In the entries below, the lines from the one with "exact .frame hshort" through the one with "absurd h execEnable_ne_fault" are to be copied exactly; both ends count.

═════ DATA RECORDS

/-! ## The commands that never fault -/

theorem execLoad_ne_fault {k : SlotIx} {op : Operation} : execLoad d k op s ≠ .fault r := by
  intro h
  obtain ⟨l, -, h⟩ := onLane_fault.mp h
  split_ifs at h
  cases ho : loadedSlot s.params op <;> simp [ho] at h

theorem execEnable_ne_fault {b : Bool} : execEnable d b s ≠ .fault r := by
  simp [execEnable, onLane_fault]

theorem execRequiredSize_ne_fault {k : SlotIx} : execRequiredSize d k s ≠ .fault r := by
  simp [execRequiredSize, onLane_fault]

theorem execAck_ne_fault {a : AckRec} : execAck d a s ≠ .fault r := by
  simp [execAck, onLane_fault]

theorem execIssue_ne_fault : execIssue s ≠ .fault r := by
  unfold execIssue
  cases packAll s.params (s.msgId + 1) s.lanes <;> simp

theorem execSend_ne_fault {io : Bool} : execSend io s ≠ .fault r := by
  unfold execSend
  cases s.linkError io <;> simp

theorem execReceive_ne_fault {io : Bool} {draws : List RxDraw} : execReceive io draws s ≠ .fault r := by
  unfold execReceive
  split_ifs
  · exact nofun
  · cases s.linkError io <;> simp

theorem execSendDatagram_ne_fault {calls : List DeviceCall} {timeout : Nat} : execSendDatagram calls timeout s ≠ .fault r := by
  unfold execSendDatagram
  split_ifs <;> simp

theorem resetDev_ne_fault : resetDev d s ≠ .fault r := by
  simp [resetDev, onLane_fault]

/-- An instruction that is a slot format. -/
theorem exec_ne_fault_of_toInstr {sl : Slot} {i : Instr} (hi : sl.toInstr d = some i) : exec i s ≠ .fault r := by
  rw [exec_of_toInstr s hi]
  exact onDevice_ne_fault

/-! ## The send loop -/

/-- A turn of the loop faults exactly when its command does. -/
theorem thenLoop_fault {o : Host.Outcome State Fault Refusal} {k : State → State} :
    thenLoop o k = .fault r ↔ o = .fault r := by
  unfold thenLoop
  cases o with
  | next u => cases h : u.ret <;> simp [h]
  | fault r' => simp
  | refused r' => simp

theorem SetupCmd.run_ne_fault {c : SetupCmd} : c.run s ≠ .fault r := by
  cases c with
  | enable d b => exact execEnable_ne_fault
  | load d k op => exact execLoad_ne_fault

/-- None of the commands the loop gives can fault. -/
theorem hostTurn_ne_fault {w : HostDraw} : hostTurn w s ≠ .fault r := by
  cases hpc : s.hostPc with
  | idle => rw [hostTurn_idle hpc]; exact nofun
  | setup todo =>
    cases todo with
    | nil => simp [hostTurn, hpc]
    | cons c todo => rw [hostTurn_setup hpc, ne_eq, thenLoop_fault]; exact SetupCmd.run_ne_fault
  | issue => rw [hostTurn_issue hpc, ne_eq, thenLoop_fault]; exact execIssue_ne_fault
  | send => rw [hostTurn_send hpc, ne_eq, thenLoop_fault]; exact execSend_ne_fault
  | receive => rw [hostTurn_receive hpc, ne_eq, thenLoop_fault]; exact execReceive_ne_fault
  | matching => rw [hostTurn_matching hpc, ne_eq, thenLoop_fault]; exact State.returns_ne_fault _ _ r

end

/-! ## Every instruction -/

/-- The instruction's own buffer is too short or its own window too large. -/
inductive WrongSized (p : Params) : Instr → Prop where
  | frame {d : Nat} {f : Frame} : f.payload.length < p.n → WrongSized p (.frame d f)
  | devRx {d : Nat} {B : List Byte} : B.length < 4 + p.n → WrongSized p (.devRx d B)
  | pack {d : Nat} {k : SlotIx} {buf : List Byte} {base budget : Nat} {i : Instr} :
      i ∈ [Instr.packMod d k buf base budget, .packFoci d k buf base budget, .packAtomic d k buf base budget] →
      p.n < base + budget ∨ buf.length < p.n → WrongSized p i

/-- A pack command that faults has a window beyond `N` or too short a buffer. -/
theorem wrongSized_of_pack_fault {s : State} {d : Nat} {k : SlotIx} {buf : List Byte} {base budget : Nat} {i : Instr} {r : Fault}
    (hi : i ∈ [Instr.packMod d k buf base budget, .packFoci d k buf base budget, .packAtomic d k buf base budget])
    (h : exec i s = .fault r) : WrongSized s.params i := by
  obtain ⟨pack, heq, hpack⟩ := exec_packCommand hi s
  obtain ⟨-, ⟨hwin, -⟩ | ⟨-, hbuf, -⟩⟩ := (packInto_fault hpack).mp (heq.symm.trans h)
  · exact .pack hi (.inl hwin)
  · exact .pack hi (.inr hbuf)

/-- While every wire holds a frame header, only an instruction with operands of the wrong size faults. -/
theorem exec_fault_wrongSized {i : Instr} {s : State} {r : Fault} (hwire : ∀ l ∈ s.lanes, 4 ≤ l.wire.length)
    (h : exec i s = .fault r) : WrongSized s.params i := by
  cases i with
  | empty d rest => exact absurd h (exec_ne_fault_of_toInstr (sl := .empty rest) rfl)
  | modFirst d hd tl => exact absurd h (exec_ne_fault_of_toInstr (sl := .modFirst hd tl) rfl)
  | modCont d hd tl => exact absurd h (exec_ne_fault_of_toInstr (sl := .modCont hd tl) rfl)
  | fociFirst d hd tl => exact absurd h (exec_ne_fault_of_toInstr (sl := .fociFirst hd tl) rfl)
  | fociCont d hd tl => exact absurd h (exec_ne_fault_of_toInstr (sl := .fociCont hd tl) rfl)
  | atomic11 d b => exact absurd h (exec_ne_fault_of_toInstr (sl := .atomic 0x11 b) rfl)
  | atomic30 d b => exact absurd h (exec_ne_fault_of_toInstr (sl := .atomic 0x30 b) rfl)
  | atomic31 d b => exact absurd h (exec_ne_fault_of_toInstr (sl := .atomic 0x31 b) rfl)
  | atomic42 d b => exact absurd h (exec_ne_fault_of_toInstr (sl := .atomic 0x42 b) rfl)
  | atomic60 d b => exact absurd h (exec_ne_fault_of_toInstr (sl := .atomic 0x60 b) rfl)
  | frame d f =>
    obtain ⟨-, hshort, -⟩ := execFrame_fault.mp h
    exact .frame hshort
  | devRx d B =>
    obtain ⟨-, hshort, -⟩ := execDevRx_fault.mp h
    exact .devRx hshort
  | deliver d => exact absurd h (execDeliver_ne_fault hwire)
  | packMod d k buf base budget => exact wrongSized_of_pack_fault (List.mem_cons_self ..) h
  | packFoci d k buf base budget => exact wrongSized_of_pack_fault (.tail _ (List.mem_cons_self ..)) h
  | packAtomic d k buf base budget => exact wrongSized_of_pack_fault (.tail _ (.tail _ (List.mem_cons_self ..))) h
  | ack d a => exact absurd h execAck_ne_fault
  | reset => exact nomatch (execReset_eq s).symm.trans h
  | load d k op => exact absurd h execLoad_ne_fault
  | enable d b => exact absurd h execEnable_ne_fault
  | requiredSize d k => exact absurd h execRequiredSize_ne_fault
  | issue => exact absurd h execIssue_ne_fault
  | send io => exact absurd h execSend_ne_fault
  | receive io draws => exact absurd h execReceive_ne_fault
  | matchAcks => exact absurd h (State.returns_ne_fault _ _ r)
  | sendDatagram calls timeout => exact absurd h execSendDatagram_ne_fault

/-! ## Every turn -/

/-- A turn that faults is a command with operands of the wrong size: a fetched record, the send loop and the resets never fault. -/
theorem runTurn_fault_wrongSized {turn : Turn} {s : State} {r : Fault} (hwire : ∀ l ∈ s.lanes, 4 ≤ l.wire.length)
    (h : runTurn turn s = .fault r) : ∃ i, turn = .cmd i ∧ WrongSized s.params i := by
  cases turn with
  | cmd i => exact ⟨i, rfl, exec_fault_wrongSized hwire h⟩
  | parse d =>
    obtain ⟨l, -, h⟩ := onLane_fault.mp h
    exact absurd h execAck_ne_fault
  | host w => exact absurd h hostTurn_ne_fault
  | linkOpen | linkClose | resetHost => cases h
  | resetDev d => exact absurd h resetDev_ne_fault

/-- Under the invariant every wire holds a whole frame (R188). -/
theorem Inv.wire_header {s : State} (h : Inv s) : ∀ l ∈ s.lanes, 4 ≤ l.wire.length := fun l hl => by
  have hlen := (h.lanes_ok l hl).wire_ok.length_eq
  omega

/-- Settles O56: `runTurn_fault_wrongSized` on the queue's next turn, the invariant giving every wire its frame. -/
theorem ownCommandsNeverFault : Obligations.OwnCommandsNeverFault := by
  intro s r hinv h
  cases hq : s.queue with
  | nil =>
    rw [step, nextTurn, hq] at h
    cases h
  | cons turn rest =>
    rw [step_cons hq] at h
    obtain ⟨i, rfl, hi⟩ := runTurn_fault_wrongSized (s := { s with queue := rest }) hinv.wire_header h
    cases hi with
    | @frame d f hshort => exact ⟨rest, d, .inl ⟨f, rfl, hshort⟩⟩
    | @devRx d B hshort => exact ⟨rest, d, .inr (.inl ⟨B, rfl, hshort⟩)⟩
    | @pack d k buf base budget i hmem hsize =>
      refine ⟨rest, d, .inr (.inr ⟨k, buf, base, budget, hsize, ?_⟩)⟩
      simpa using hmem

/-- Settles O40: `packInto_fault`, `execFrame_fault` and `execDevRx_fault` for operands too short or too large a window, and the
`tooLong` lemmas for the refusals. -/
theorem wrongSizedBuffersStop : Obligations.WrongSizedBuffersStop := by
  refine ⟨fun s d k buf base budget i hd hi => ?_, fun s d f B hd => ?_⟩
  · obtain ⟨pack, heq, hpack⟩ := exec_packCommand hi s
    rw [heq]
    exact ⟨fun hwin => (packInto_fault hpack).mpr ⟨hd, .inl ⟨hwin, rfl⟩⟩,
      fun hwin hshort => (packInto_fault hpack).mpr ⟨hd, .inr ⟨hwin, hshort, rfl⟩⟩,
      fun hwin hlong => packInto_tooLong hd hwin hlong pack⟩
  · exact ⟨fun hshort => execFrame_fault.mpr ⟨hd, hshort, rfl⟩, execFrame_tooLong hd,
      fun hshort => execDevRx_fault.mpr ⟨hd, hshort, rfl⟩, execDevRx_tooLong hd⟩

end Sys2Proof.Machine

namespace Sys2Proof.Machine

open Sys2Proof

/-! # The machine right after reset (spec/70_reset_and_hazards.md R310, R311, R313) -/

/-- A lane at power-on is a fixed point of RESET. -/
theorem resetLane_reset (p : Params) : resetLane p (Lane.reset p.n) = Lane.reset p.n := rfl

/-- A lane at power-on is not enabled, so its frame is an empty one: the header and `N` zeros (spec/41_dual_slot_packer.md R181). -/
theorem packDevice_reset (p : Params) (id : Byte) :
    packDevice p id (Lane.reset p.n) =
      .ok { Lane.reset p.n with txbuf := [id, 0x00, 0x00, 0x00] ++ List.replicate p.n 0x00 } := by
  rw [packDevice_empty (.inl rfl), batchFrame_eq]
  rfl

══════════

**EXERCISE OUTPUT:**
    exact .frame hshort
  | devRx d B =>
    obtain ⟨-, hshort, -⟩ := execDevRx_fault.mp h
    exact .devRx hshort
  | deliver d => exact absurd h (execDeliver_ne_fault hwire)
  | packMod d k buf base budget => exact wrongSized_of_pack_fault (List.mem_cons_self ..) h
  | packFoci d k buf base budget => exact wrongSized_of_pack_fault (.tail _ (List.mem_cons_self ..)) h
  | packAtomic d k buf base budget => exact wrongSized_of_pack_fault (.tail _ (.tail _ (List.mem_cons_self ..))) h
  | ack d a => exact absurd h execAck_ne_fault
  | reset => exact nomatch (execReset_eq s).symm.trans h
  | load d k op => exact absurd h execLoad_ne_fault
  | enable d b => exact absurd h execEnable_ne_fault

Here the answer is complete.